以斑马鱼嵌合蛇头横纹鱼病毒糖蛋白为模型系统研究鱼类横纹鱼病毒体内毒力的作用

鱼类横纹肌病毒因其致病性和经济影响对水产养殖构成重大威胁。本研究通过产生一组嵌合蛇头横纹肌病毒（shrv）来表达来自致病性鱼横纹肌病毒的异源G或NV基因，探讨了病毒糖蛋白(G)和非病毒粒子（NV）基因在决定毒力中的作用。斑马鱼（Danio rerio）对多种横纹肌病毒易感，感染SHRV后死亡率低，以斑马鱼为体内模型进行毒力评价。所有嵌合SHRV在ZF-4细胞中都能有效复制，表明异种糖蛋白与SHRV主链具有功能相容性。然而，在体内毒力分析中，单独替换G基因，即使来自高毒力的亲本病毒（如VHSV Ia、SVCV），也没有显著提高死亡率，这表明G蛋白本身不足以赋予斑马鱼高毒力。相比之下，与野生型SHRV相比，含有VHSV Ia中NV基因的嵌合SHRV在体内表现出更高的死亡率和病毒复制，表明NV基因在毒力决定因素中的作用。这些发现强调了横纹肌病毒毒力机制的复杂性，并支持斑马鱼- shrv系统在解剖水生宿主致病性的基因特异性贡献方面的实用性。

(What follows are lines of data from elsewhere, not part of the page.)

-- ==== Sys2Proof/Laws/Memory.lean ====
section
/-! SUPPORT. The laws of local data memory: a store is read back, and no other byte changes. -/

namespace Sys2Proof.Machine

/-- Reading a map after values were written at consecutive keys. -/
theorem nget_nsetList {α : Type} [DecidableEq α] (d : α) (vs : List α) (m : NMap α) (a k : Nat) :
    nget d (nsetList d m a vs) k = if a ≤ k then (vs[k - a]?).getD (nget d m k) else nget d m k := by
  induction vs generalizing m a with
  | nil => simp [nsetList]
  | cons v vs ih =>
    rw [nsetList, ih, nget_nset]
    by_cases h1 : a + 1 ≤ k
    · have h2 : a ≤ k := by omega
      have h3 : ¬ k = a := by omega
      have h4 : k - a = (k - (a + 1)) + 1 := by omega
      simp [h1, h2, h3, h4]
    · by_cases h2 : k = a
      · simp [h2]
      · have h3 : ¬ a ≤ k := by omega
        simp [h1, h2, h3]

/-- The bytes of a value number as many as asked for. -/
@[simp] theorem length_bytesOf (n v : Nat) : (bytesOf n v).length = n := by simp [bytesOf]

/-- The bytes of a value, the first apart. -/
theorem bytesOf_succ (n v : Nat) : bytesOf (n + 1) v = BitVec.ofNat 8 v :: bytesOf n (v / 256) := by
  simp only [bytesOf, List.range_succ_eq_map, List.map_cons, List.map_map, pow_zero, Nat.div_one]
  congr 1
  apply List.map_congr_left
  intro i _
  simp [Nat.div_div_eq_div_mul, pow_succ, mul_comm]

/-- The number that the bytes of a value spell. -/
@[simp] theorem ofBytes_bytesOf (n v : Nat) : ofBytes (bytesOf n v) = v % 256 ^ n := by
  induction n generalizing v with
  | zero => simp [bytesOf, ofBytes, Nat.mod_one]
  | succ n ih =>
    rw [bytesOf_succ, ofBytes, ih, pow_succ, mul_comm (256 ^ n) 256, Nat.mod_mul]
    simp

/-- Consecutive values read back after they were written. -/
theorem ngetList_nsetList {α : Type} [DecidableEq α] (d : α) (m : NMap α) (a : Nat) (vs : List α) :
    ngetList d (nsetList d m a vs) a vs.length = vs := by
  apply List.ext_getElem
  · simp [ngetList]
  · intro i h1 h2
    simp [ngetList, nget_nsetList, h2]

/-- A store is read back. -/
@[simp] theorem memGet_memSet (m : List Host.Cell) (a n v : Nat) : memGet (memSet m a n v) a n = v % 256 ^ n := by
  have := ngetList_nsetList (0 : Byte) m a (bytesOf n v)
  rw [length_bytesOf] at this
  rw [memGet, memSet, this, ofBytes_bytesOf]

/-- A store changes no byte outside its own. -/
theorem nget_memSet_outside (m : List Host.Cell) (a n v k : Nat) (h : k < a ∨ a + n ≤ k) :
    nget (0 : Byte) (memSet m a n v) k = nget 0 m k := by
  rw [memSet, nget_nsetList]
  rcases h with h | h
  · rw [if_neg (by omega)]
  · rw [if_pos (by omega), List.getElem?_eq_none (by simp; omega), Option.getD_none]

/-- A store to the local data memory of a core is read back. -/
@[simp] theorem ldmGet_ldmSet (c : Core) (a n v : Nat) : ldmGet (ldmSet c a n v) a n = v % 256 ^ n := memGet_memSet _ _ _ _

/-! A store to local data memory changes no other part of the core. -/

@[simp] theorem ldmSet_bound (c : Core) (a n v : Nat) : (ldmSet c a n v).bound = c.bound := rfl
@[simp] theorem ldmSet_ctx (c : Core) (a n v : Nat) : (ldmSet c a n v).ctx = c.ctx := rfl
@[simp] theorem ldmSet_gen (c : Core) (a n v : Nat) : (ldmSet c a n v).gen = c.gen := rfl
@[simp] theorem ldmSet_st (c : Core) (a n v : Nat) : (ldmSet c a n v).st = c.st := rfl
@[simp] theorem ldmSet_nrn (c : Core) (a n v : Nat) : (ldmSet c a n v).nrn = c.nrn := rfl
@[simp] theorem ldmSet_syn (c : Core) (a n v : Nat) : (ldmSet c a n v).syn = c.syn := rfl
@[simp] theorem ldmSet_lrn (c : Core) (a n v : Nat) : (ldmSet c a n v).lrn = c.lrn := rfl
@[simp] theorem ldmSet_hnd (c : Core) (a n v : Nat) : (ldmSet c a n v).hnd = c.hnd := rfl
@[simp] theorem ldmSet_q (c : Core) (a n v : Nat) : (ldmSet c a n v).q = c.q := rfl
@[simp] theorem ldmSet_cvy (c : Core) (a n v : Nat) : (ldmSet c a n v).cvy = c.cvy := rfl
@[simp] theorem ldmSet_cnt (c : Core) (a n v : Nat) : (ldmSet c a n v).cnt = c.cnt := rfl
@[simp] theorem ldmSet_watch (c : Core) (a n v : Nat) : (ldmSet c a n v).watch = c.watch := rfl
@[simp] theorem ldmSet_arrived (c : Core) (a n v : Nat) : (ldmSet c a n v).arrived = c.arrived := rfl

/-- A store keeps the canonical form of local data memory. -/
theorem nwf_ldmSet (c : Core) (a n v : Nat) (h : nwf (fun _ => (0 : Byte)) c.ldm = true) :
    nwf (fun _ => (0 : Byte)) (ldmSet c a n v).ldm = true := nwf_memSet _ _ _ _ h

end Sys2Proof.Machine
end

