-- ==== Sys2Proof/Tests/Slice0.lean ====
section
/-! SUPPORT. The model's own tests. First values that the worked examples of spec/ give, then the check of a command on a term that
it accepts and terms that it refuses, then, for each statement of Certificates/Slice0/Obligations.lean with premises, a theorem
`test_<statement>` that gives for each clause of it a state and operands which meet the premises of the clause together; a clause whose
premises need a proof of their own has a theorem `test_<statement>_<clause>`. The clauses are counted from 0 in the order in which the
statement gives them. -/

namespace Sys2Proof.Tests

set_option Elab.async false
set_option linter.all false

open Sys2Proof.Machine

/-! ### Worked examples of the spec -/

/-- A membrane of 3,168 A in Q4 with scale code 0xE0 and zero point 8 has n = 11 and r = 96: it rounds up for draws below 6,144
(spec/02_narrow_arithmetic.md, 'a membrane requantised every step'). -/
theorem test_requant_rounds : (requantWith .q4 0xE0 8 3168 6143).code = 12 ∧ (requantWith .q4 0xE0 8 3168 6144).code = 11 ∧
    (requantWith .q4 0xE0 8 4064 63487).code = 12 ∧ (requantWith .q4 0xE0 8 4064 63488).code = 11 := by decide +kernel

/-- A residual of 144 A gives n = 8 and rounds up for draws below 9,216 (spec/03_neuron_model.md, 'a neuron of Kettle's middle
layer'). -/
theorem test_requant_residual : (requantWith .q4 0xE0 8 144 9215).code = 9 ∧ (requantWith .q4 0xE0 8 144 9216).code = 8 := by decide +kernel

/-- A membrane of Q8 at 3,840 A with scale code 0xE0 and zero point 8 is code 188 and meets no rounding
(spec/02_narrow_arithmetic.md). -/
theorem test_requant_double : (requantWith .q8 0xE0 8 3840 0).code = 188 := by decide +kernel

/-- The decays of Kettle's middle layer: LEAK 2 over three steps and over two (spec/03_neuron_model.md). -/
theorem test_decay : decay 3072 2 3 = 1296 ∧ decay 4096 2 2 = 2304 ∧ decay 3072 3 1 = 3072 - 384 := by decide +kernel

/-- A 4-bit row's element 2i is bits [3:0] of byte i and element 2i + 1 bits [7:4] (R60). -/
theorem test_packing : lineElem .q4 0x21 0 = 1 ∧ lineElem .q4 0x21 1 = 2 ∧ lineElem .q2 0xE4 3 = 3 := by decide +kernel

/-- No row of the opcode table gives its command bits, so no word spells a command. -/
theorem test_decode : decodeTableWord 32 0x14820000 = none := by decide

/-! ### The check of a command -/

theorem test_wellFormed_core : WellFormed (.addi 1023 1 2 3) = true ∧ WellFormed (.addi 1024 1 2 3) = false := by decide
theorem test_wellFormed_fields : WellFormed (.addi 0 32 2 3) = false ∧ WellFormed (.addi 0 1 2 65536) = false ∧
    WellFormed (.vmac 0 4 0 0 0 0 0 0 0) = false ∧ WellFormed (.jal 0 1 (2 ^ 21)) = false := by decide
theorem test_wellFormed_rings : WellFormed (.sqDoorbell 255 0) = true ∧ WellFormed (.sqDoorbell 256 0) = false ∧
    WellFormed (.mgmtCommandTake 2 0) = false := by decide
theorem test_wellFormed_packet : WellFormed (.event 0 { head := 0, mid := 12 }) = true ∧ WellFormed (.event 0 { head := 0, mid := 13 }) = false ∧
    WellFormed (.msg 0 { head := 0, flits := List.replicate 17 0 }) = false := by decide
theorem test_wellFormed_ports : WellFormed (.linkAckTimeout 5) = true ∧ WellFormed (.linkAckTimeout 6) = false ∧
    WellFormed (.linkFrameReceive 0 { lanes := [] }) = false ∧ WellFormed (.transitReserve 0 6) = false := by decide
theorem test_wellFormed_mesh : WellFormed (.waystationForward 1087 6 2 [0, 5235]) = true ∧ WellFormed (.waystationForward 1088 0 0 []) = false ∧
    WellFormed (.waystationForward 0 7 0 []) = false ∧ WellFormed (.waystationForward 0 0 0 [3, 3]) = false := by decide
theorem test_wellFormed_start : WellFormed (.handlerDispatch ⟨3, [8191]⟩) = true ∧ WellFormed (.handlerDispatch ⟨3, [8192]⟩) = false := by decide
theorem test_wellFormed_blocks : WellFormed (.registerWrite 0 0 4 0) = true ∧ WellFormed (.registerWrite 0 0 3 0) = false ∧
    WellFormed (.timerCtlWrite 0 32 0) = false ∧ WellFormed (.mailboxSet 0 16 0) = false ∧ WellFormed (.presenceOpen 3) = false ∧
    WellFormed (.wake (.trigger 8)) = false ∧ WellFormed (.join 0 512 0) = false := by decide
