-- ==== Sys2Proof/Machine/Tables.lean ====
section
/-! DEFINITION. The contents of the read-only spaces `EXP`, `LOG`, `VTAB`, `ATAB`, `INFO` (R37 to R42, R142, R143). -/

namespace Sys2Proof.Machine

open Sys2Proof.Config

/-- Lines 0 to 112 of R142. -/
def expRowsLow : List (List Nat) :=
  [
    [0x01, 0x02, 0x04, 0x08, 0x10, 0x20, 0x40, 0x80, 0x1D, 0x3A, 0x74, 0xE8, 0xCD, 0x87, 0x13, 0x26],
    [0x4C, 0x98, 0x2D, 0x5A, 0xB4, 0x75, 0xEA, 0xC9, 0x8F, 0x03, 0x06, 0x0C, 0x18, 0x30, 0x60, 0xC0],
    [0x9D, 0x27, 0x4E, 0x9C, 0x25, 0x4A, 0x94, 0x35, 0x6A, 0xD4, 0xB5, 0x77, 0xEE, 0xC1, 0x9F, 0x23],
    [0x46, 0x8C, 0x05, 0x0A, 0x14, 0x28, 0x50, 0xA0, 0x5D, 0xBA, 0x69, 0xD2, 0xB9, 0x6F, 0xDE, 0xA1],
    [0x5F, 0xBE, 0x61, 0xC2, 0x99, 0x2F, 0x5E, 0xBC, 0x65, 0xCA, 0x89, 0x0F, 0x1E, 0x3C, 0x78, 0xF0],
    [0xFD, 0xE7, 0xD3, 0xBB, 0x6B, 0xD6, 0xB1, 0x7F, 0xFE, 0xE1, 0xDF, 0xA3, 0x5B, 0xB6, 0x71, 0xE2],
    [0xD9, 0xAF, 0x43, 0x86, 0x11, 0x22, 0x44, 0x88, 0x0D, 0x1A, 0x34, 0x68, 0xD0, 0xBD, 0x67, 0xCE],
    [0x81, 0x1F, 0x3E, 0x7C, 0xF8, 0xED, 0xC7, 0x93, 0x3B, 0x76, 0xEC, 0xC5, 0x97, 0x33, 0x66, 0xCC] ]

/-- Lines 128 to 240 of R142. -/
def expRowsHigh : List (List Nat) :=
  [
    [0x85, 0x17, 0x2E, 0x5C, 0xB8, 0x6D, 0xDA, 0xA9, 0x4F, 0x9E, 0x21, 0x42, 0x84, 0x15, 0x2A, 0x54],
    [0xA8, 0x4D, 0x9A, 0x29, 0x52, 0xA4, 0x55, 0xAA, 0x49, 0x92, 0x39, 0x72, 0xE4, 0xD5, 0xB7, 0x73],
    [0xE6, 0xD1, 0xBF, 0x63, 0xC6, 0x91, 0x3F, 0x7E, 0xFC, 0xE5, 0xD7, 0xB3, 0x7B, 0xF6, 0xF1, 0xFF],
    [0xE3, 0xDB, 0xAB, 0x4B, 0x96, 0x31, 0x62, 0xC4, 0x95, 0x37, 0x6E, 0xDC, 0xA5, 0x57, 0xAE, 0x41],
    [0x82, 0x19, 0x32, 0x64, 0xC8, 0x8D, 0x07, 0x0E, 0x1C, 0x38, 0x70, 0xE0, 0xDD, 0xA7, 0x53, 0xA6],
    [0x51, 0xA2, 0x59, 0xB2, 0x79, 0xF2, 0xF9, 0xEF, 0xC3, 0x9B, 0x2B, 0x56, 0xAC, 0x45, 0x8A, 0x09],
    [0x12, 0x24, 0x48, 0x90, 0x3D, 0x7A, 0xF4, 0xF5, 0xF7, 0xF3, 0xFB, 0xEB, 0xCB, 0x8B, 0x0B, 0x16],
    [0x2C, 0x58, 0xB0, 0x7D, 0xFA, 0xE9, 0xCF, 0x83, 0x1B, 0x36, 0x6C, 0xD8, 0xAD, 0x47, 0x8E] ]

/-- Lines 0 to 112 of R143; the first entry stands for the `--` of `LOG[0]`, and nothing reads it. -/
def logRowsLow : List (List Nat) :=
  [
    [0x00, 0x00, 0x01, 0x19, 0x02, 0x32, 0x1A, 0xC6, 0x03, 0xDF, 0x33, 0xEE, 0x1B, 0x68, 0xC7, 0x4B],
    [0x04, 0x64, 0xE0, 0x0E, 0x34, 0x8D, 0xEF, 0x81, 0x1C, 0xC1, 0x69, 0xF8, 0xC8, 0x08, 0x4C, 0x71],
    [0x05, 0x8A, 0x65, 0x2F, 0xE1, 0x24, 0x0F, 0x21, 0x35, 0x93, 0x8E, 0xDA, 0xF0, 0x12, 0x82, 0x45],
    [0x1D, 0xB5, 0xC2, 0x7D, 0x6A, 0x27, 0xF9, 0xB9, 0xC9, 0x9A, 0x09, 0x78, 0x4D, 0xE4, 0x72, 0xA6],
    [0x06, 0xBF, 0x8B, 0x62, 0x66, 0xDD, 0x30, 0xFD, 0xE2, 0x98, 0x25, 0xB3, 0x10, 0x91, 0x22, 0x88],
    [0x36, 0xD0, 0x94, 0xCE, 0x8F, 0x96, 0xDB, 0xBD, 0xF1, 0xD2, 0x13, 0x5C, 0x83, 0x38, 0x46, 0x40],
    [0x1E, 0x42, 0xB6, 0xA3, 0xC3, 0x48, 0x7E, 0x6E, 0x6B, 0x3A, 0x28, 0x54, 0xFA, 0x85, 0xBA, 0x3D],
    [0xCA, 0x5E, 0x9B, 0x9F, 0x0A, 0x15, 0x79, 0x2B, 0x4E, 0xD4, 0xE5, 0xAC, 0x73, 0xF3, 0xA7, 0x57] ]

/-- Lines 128 to 240 of R143. -/
def logRowsHigh : List (List Nat) :=
  [
    [0x07, 0x70, 0xC0, 0xF7, 0x8C, 0x80, 0x63, 0x0D, 0x67, 0x4A, 0xDE, 0xED, 0x31, 0xC5, 0xFE, 0x18],
    [0xE3, 0xA5, 0x99, 0x77, 0x26, 0xB8, 0xB4, 0x7C, 0x11, 0x44, 0x92, 0xD9, 0x23, 0x20, 0x89, 0x2E],
    [0x37, 0x3F, 0xD1, 0x5B, 0x95, 0xBC, 0xCF, 0xCD, 0x90, 0x87, 0x97, 0xB2, 0xDC, 0xFC, 0xBE, 0x61],
    [0xF2, 0x56, 0xD3, 0xAB, 0x14, 0x2A, 0x5D, 0x9E, 0x84, 0x3C, 0x39, 0x53, 0x47, 0x6D, 0x41, 0xA2],
    [0x1F, 0x2D, 0x43, 0xD8, 0xB7, 0x7B, 0xA4, 0x76, 0xC4, 0x17, 0x49, 0xEC, 0x7F, 0x0C, 0x6F, 0xF6],
    [0x6C, 0xA1, 0x3B, 0x52, 0x29, 0x9D, 0x55, 0xAA, 0xFB, 0x60, 0x86, 0xB1, 0xBB, 0xCC, 0x3E, 0x5A],
    [0xCB, 0x59, 0x5F, 0xB0, 0x9C, 0xA9, 0xA0, 0x51, 0x0B, 0xF5, 0x16, 0xEB, 0x7A, 0x75, 0x2C, 0xD7],
    [0x4F, 0xAE, 0xD5, 0xE9, 0xE6, 0xE7, 0xAD, 0xE8, 0x74, 0xD6, 0xF4, 0xEA, 0xA8, 0x50, 0x58, 0xAF] ]

/-- `EXP[i]` for `i` in 0..510; R141 mirrors the table: `EXP[i]` = `EXP[i-255]` from 255 on. -/
def expValue (i : Nat) : Byte :=
  BitVec.ofNat 8 (((expRowsLow ++ expRowsHigh).getD (i % 255 / 16) []).getD (i % 255 % 16) 0)

/-- `LOG[a]` as a number, for `a` in 1..255 (R143). -/
def logValue (a : Nat) : Nat :=
  ((logRowsLow ++ logRowsHigh).getD (a / 16) []).getD (a % 16) 0

/-- The rows of `VTAB` (R40): `maxBytes`, `total`, `ec`, `data` of versions 1 to 10. -/
def versionRows (p : Params) : List (List Nat) :=
  [ [17, 19, 7, 12],
    [32, 34, 10, 24],
    [53, 55, 15, 40],
    [78, 80, 20, 60],
    [106, 108, 26, 82],
    [134, 136, 18, 118],
    [154, 156, 20, 136],
    [192, 194, 24, 170],
    [230, 232, 30, 202],
    [p.v10MaxBytes, 274, 18, 256] ]

/-- The rows of `ATAB` (R41): the count, then three coordinates, unused ones 0, of versions 1 to 10. -/
def alignmentRows : List (List Nat) :=
  [ [0, 0, 0, 0],
    [2, 6, 18, 0],
    [2, 6, 22, 0],
    [2, 6, 26, 0],
    [2, 6, 30, 0],
    [2, 6, 34, 0],
    [3, 6, 22, 38],
    [3, 6, 24, 42],
    [3, 6, 26, 46],
    [3, 6, 28, 50] ]

/-- Field `f` of the version table's row `v` (R40), `v` in 1..10. -/
def vtab (p : Params) (v f : Nat) : Nat := ((versionRows p).getD (v - 1) []).getD f 0

/-- `EXP` (R37); the indexes 0..510 exist. -/
def romExp (i : Nat) : Option Byte := if i ≤ 510 then some (expValue i) else none

/-- `LOG` (R38); element 0 holds no value. -/
def romLog (i : Nat) : Option Byte :=
  if 1 ≤ i ∧ i ≤ 255 then some (BitVec.ofNat 8 (logValue i)) else none

/-- `VTAB` (R40); element `(v-1)*4 + f`. -/
def romVtab (p : Params) (i : Nat) : Option (BitVec 9) :=
  ((versionRows p)[i / 4]?.bind (·[i % 4]?)).map (BitVec.ofNat 9)

/-- `ATAB` (R41); element `(v-1)*4 + j`. -/
def romAtab (i : Nat) : Option (BitVec 6) :=
  (alignmentRows[i / 4]?.bind (·[i % 4]?)).map (BitVec.ofNat 6)

/-- `INFO` (R42): the format literal at 0, the version literals at 7 to 10; 1 to 6 do not exist. -/
def romInfo (i : Nat) : Option (BitVec 18) :=
  if i = 0 then some 0b111011111000100#18
  else if i = 7 then some 0b000111110010010100#18
  else if i = 8 then some 0b001000010110111100#18
  else if i = 9 then some 0b001001101010011001#18
  else if i = 10 then some 0b001010010011010011#18
  else none

end Sys2Proof.Machine
end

本文章由计算机程序翻译，如有差异，请以英文原文为准。

求助全文

约1分钟内获得全文求助全文

来源期刊

Journal of virological methods 医学-病毒学

CiteScore

5.80

自引率

0.00%

发文量

209

审稿时长

41 days

期刊介绍： The Journal of Virological Methods focuses on original, high quality research papers that describe novel and comprehensively tested methods which enhance human, animal, plant, bacterial or environmental virology and prions research and discovery. The methods may include, but not limited to, the study of: Viral components and morphology- Virus isolation, propagation and development of viral vectors- Viral pathogenesis, oncogenesis, vaccines and antivirals- Virus replication, host-pathogen interactions and responses- Virus transmission, prevention, control and treatment- Viral metagenomics and virome- Virus ecology, adaption and evolution- Applied virology such as nanotechnology- Viral diagnosis with novelty and comprehensive evaluation. We seek articles, systematic reviews, meta-analyses and laboratory protocols that include comprehensive technical details with statistical confirmations that provide validations against current best practice, international standards or quality assurance programs and which advance knowledge in virology leading to improved medical, veterinary or agricultural practices and management.